/-- SnRDY has moved while the lane takes beats in IDLE_IN (R87, R89, R91). -/
def readyWhileTaking (n : Spur) (p : Profile) (s : State) : State :=
  let l := s.lane n
  match p.discipline with
  | .interlock => if !l.ready && l.offer then latchByte n p s else s.push [.takeBeats n]
  | .gated => if l.ready then s else latchByte n p s
  | .paced => s
  | .toggle => s.push [.takeBeats n]

/-- A change of SnRDY (R86): it advances the beat in progress, or begins an inbound one. -/
def readyChanged (n : Spur) (s : State) : State :=
  let l := s.lane n
  match l.state with
  | .sending => (match l.sending with | some x => readyWhileSending n x s | none => s)
  | .idleIn => (match l.inSnap with | some p => readyWhileTaking n p s | none => s)
  | .receiving =>
    (match l.receiving with
     | some x => if x.phase = .returning ∧ l.ready = true then s.push [.beatEnd n] else s
     | none => s)
  | _ => s

/-- The setup time has elapsed (R80): the beat makes its strobe action. -/
def setupElapsed (n : Spur) (s : State) : State :=
  match (s.lane n).sending with
  | some x => if x.phase = .setup then strobeAction n x s else s
  | none => s

/-- The strobe width of an outbound beat has elapsed (R82, R83). -/
def strobeElapsedOut (n : Spur) (x : Sending) (s : State) : State :=
  let s1 := s.setLane n { s.lane n with strobe := false }
  match x.phase with
  | .strobe => beatComplete n x s1
  | .pulse true true => s1.setSending n { x with phase := .pulse false true }
  | .pulse true false => beatComplete n x s1
  | _ => s

/-- The strobe width of an inbound beat has elapsed: a GATED beat ends (R89); a PACED pulse latches its
byte, hands it on and ends (R90).
DESIGN CHOICE, unsafe (log 27): where the channel has been halted or closed since the assertion and one is
OPEN again, the byte is judged by the entry as it stands (R98), tested, and, where its claim is refused,
lost as under PACED. -/
def strobeElapsedIn (n : Spur) (x : Receiving) (s : State) : State :=
  let l := s.lane n
  match x.phase with
  | .strobe => (s.setLane n { l with strobe := false }).push [.beatEnd n]
  | .pulse =>
    let t := handByte n l.dataIn (s.push [.beatEnd n])
    t.state.setLane n { t.state.lane n with
      strobe := false
      receiving := some { x with byte := some l.dataIn, tests := t.tests
                                 term := isTerminator n l.dataIn s } }
  | .held | .returning => s

/-- The strobe width has elapsed on spur n. -/
def strobeElapsed (n : Spur) (s : State) : State :=
  let l := s.lane n
  match l.sending, l.receiving with
  | some x, _ => strobeElapsedOut n x s
  | none, some x => strobeElapsedIn n x s
  | none, none => s

/-- The pacing interval has elapsed on spur n (R83, R90). -/
def pacingElapsed (n : Spur) (s : State) : State :=
  let l := s.lane n
  match l.sending with
  | some x =>
    (match x.phase with
     | .pulse true true => s.setSending n { x with phase := .pulse true false }
     | .pulse false true => beatComplete n x s
     | _ => s)
  | none =>
    if l.pulses = .running then
      (s.setLane n { l with pulses := .elapsed }).push [.takeBeats n]
    else s

/-- The ack limit expires on spur n (R62, R80, R88); without a running timer nothing does. -/
def ackExpired (n : Spur) (s : State) : State :=
  let l := s.lane n
  match l.sending, l.receiving with
  | some x, _ => if x.ackTimer.isSome then outboundStall n x s else s
  | none, some x => if x.ackTimer.isSome then inboundExpiry n x s else s
  | none, none => s

/-- The guard of TURN_IN expires (R68). -/
def turnInDone (n : Spur) (s : State) : State :=
  let l := s.lane n
  if l.state = .turnIn then (s.setLane n { l with guardTimer := none }).push [.idleIn n] else s

/-- The guard of TURN_OUT expires (R69). -/
def turnOutDone (n : Spur) (s : State) : State :=
  let l := s.lane n
  if l.state = .turnOut then
    (enterIdle n .idleOut (s.setLane n { l with guardTimer := none, drive := some 0 })).push
      [.decide n]
  else s

/-- The yield timer expires: a yield is due (R75). -/
def yieldExpired (n : Spur) (s : State) : State :=
  let l := s.lane n
  if l.yieldTimer.isSome then
    (s.setLane n { l with yieldTimer := none, yieldDue := true }).push [.decide n]
  else s

/-- The idle timer expires: the gather closes with IDLE (R106), and the lane decides again (R71). -/
def idleExpired (n : Spur) (s : State) : State :=
  if (s.gather n).idleTimer.isSome then
    s.push [.closeGather n .idle, .decide n, .takeBeats n]
  else s

end Sys2Proof.Machine
end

______

**INSTRUCTIONS TO FOLLOW:**
The answer must be the full listing, restated word for word.

**RESULT:**
/-- SnRDY has moved while the lane takes beats in IDLE_IN (R87, R89, R91). -/
def readyWhileTaking (n : Spur) (p : Profile) (s : State) : State :=
  let l := s.lane n
  match p.discipline with
  | .interlock => if !l.ready && l.offer then latchByte n p s else s.push [.takeBeats n]
  | .gated => if l.ready then s else latchByte n p s
  | .paced => s
  | .toggle => s.push [.takeBeats n]

/-- A change of SnRDY (R86): it advances the beat in progress, or begins an inbound one. -/
def readyChanged (n : Spur) (s : State) : State :=
  let l := s.lane n
  match l.state with
  | .sending => (match l.sending with | some x => readyWhileSending n x s | none => s)
  | .idleIn => (match l.inSnap with | some p => readyWhileTaking n p s | none => s)
  | .receiving =>
    (match l.receiving with
     | some x => if x.phase = .returning ∧ l.ready = true then s.push [.beatEnd n] else s
     | none => s)
  | _ => s

/-- The setup time has elapsed (R80): the beat makes its strobe action. -/
def setupElapsed (n : Spur) (s : State) : State :=
  match (s.lane n).sending with
  | some x => if x.phase = .setup then strobeAction n x s else s
  | none => s

/-- The strobe width of an outbound beat has elapsed (R82, R83). -/
def strobeElapsedOut (n : Spur) (x : Sending) (s : State) : State :=
  let s1 := s.setLane n { s.lane n with strobe := false }
  match x.phase with
  | .strobe => beatComplete n x s1
  | .pulse true true => s1.setSending n { x with phase := .pulse false true }
  | .pulse true false => beatComplete n x s1
  | _ => s

/-- The strobe width of an inbound beat has elapsed: a GATED beat ends (R89); a PACED pulse latches its
byte, hands it on and ends (R90).
DESIGN CHOICE, unsafe (log 27): where the channel has been halted or closed since the assertion and one is
OPEN again, the byte is judged by the entry as it stands (R98), tested, and, where its claim is refused,
lost as under PACED. -/
def strobeElapsedIn (n : Spur) (x : Receiving) (s : State) : State :=
  let l := s.lane n
  match x.phase with
  | .strobe => (s.setLane n { l with strobe := false }).push [.beatEnd n]
  | .pulse =>
    let t := handByte n l.dataIn (s.push [.beatEnd n])
    t.state.setLane n { t.state.lane n with
      strobe := false
      receiving := some { x with byte := some l.dataIn, tests := t.tests
                                 term := isTerminator n l.dataIn s } }
  | .held | .returning => s

/-- The strobe width has elapsed on spur n. -/
def strobeElapsed (n : Spur) (s : State) : State :=
  let l := s.lane n
  match l.sending, l.receiving with
  | some x, _ => strobeElapsedOut n x s
  | none, some x => strobeElapsedIn n x s
  | none, none => s

/-- The pacing interval has elapsed on spur n (R83, R90). -/
def pacingElapsed (n : Spur) (s : State) : State :=
  let l := s.lane n
  match l.sending with
  | some x =>
    (match x.phase with
     | .pulse true true => s.setSending n { x with phase := .pulse true false }
     | .pulse false true => beatComplete n x s
     | _ => s)
  | none =>
    if l.pulses = .running then
      (s.setLane n { l with pulses := .elapsed }).push [.takeBeats n]
    else s

/-- The ack limit expires on spur n (R62, R80, R88); without a running timer nothing does. -/
def ackExpired (n : Spur) (s : State) : State :=
  let l := s.lane n
  match l.sending, l.receiving with
  | some x, _ => if x.ackTimer.isSome then outboundStall n x s else s
  | none, some x => if x.ackTimer.isSome then inboundExpiry n x s else s
  | none, none => s

/-- The guard of TURN_IN expires (R68). -/
def turnInDone (n : Spur) (s : State) : State :=
  let l := s.lane n
  if l.state = .turnIn then (s.setLane n { l with guardTimer := none }).push [.idleIn n] else s

/-- The guard of TURN_OUT expires (R69). -/
def turnOutDone (n : Spur) (s : State) : State :=
  let l := s.lane n
  if l.state = .turnOut then
    (enterIdle n .idleOut (s.setLane n { l with guardTimer := none, drive := some 0 })).push
      [.decide n]
  else s

/-- The yield timer expires: a yield is due (R75). -/
def yieldExpired (n : Spur) (s : State) : State :=
  let l := s.lane n
  if l.yieldTimer.isSome then
    (s.setLane n { l with yieldTimer := none, yieldDue := true }).push [.decide n]
  else s

/-- The idle timer expires: the gather closes with IDLE (R106), and the lane decides again (R71). -/
def idleExpired (n : Spur) (s : State) : State :=
  if (s.gather n).idleTimer.isSome then
    s.push [.closeGather n .idle, .decide n, .takeBeats n]
  else s

end Sys2Proof.Machine
end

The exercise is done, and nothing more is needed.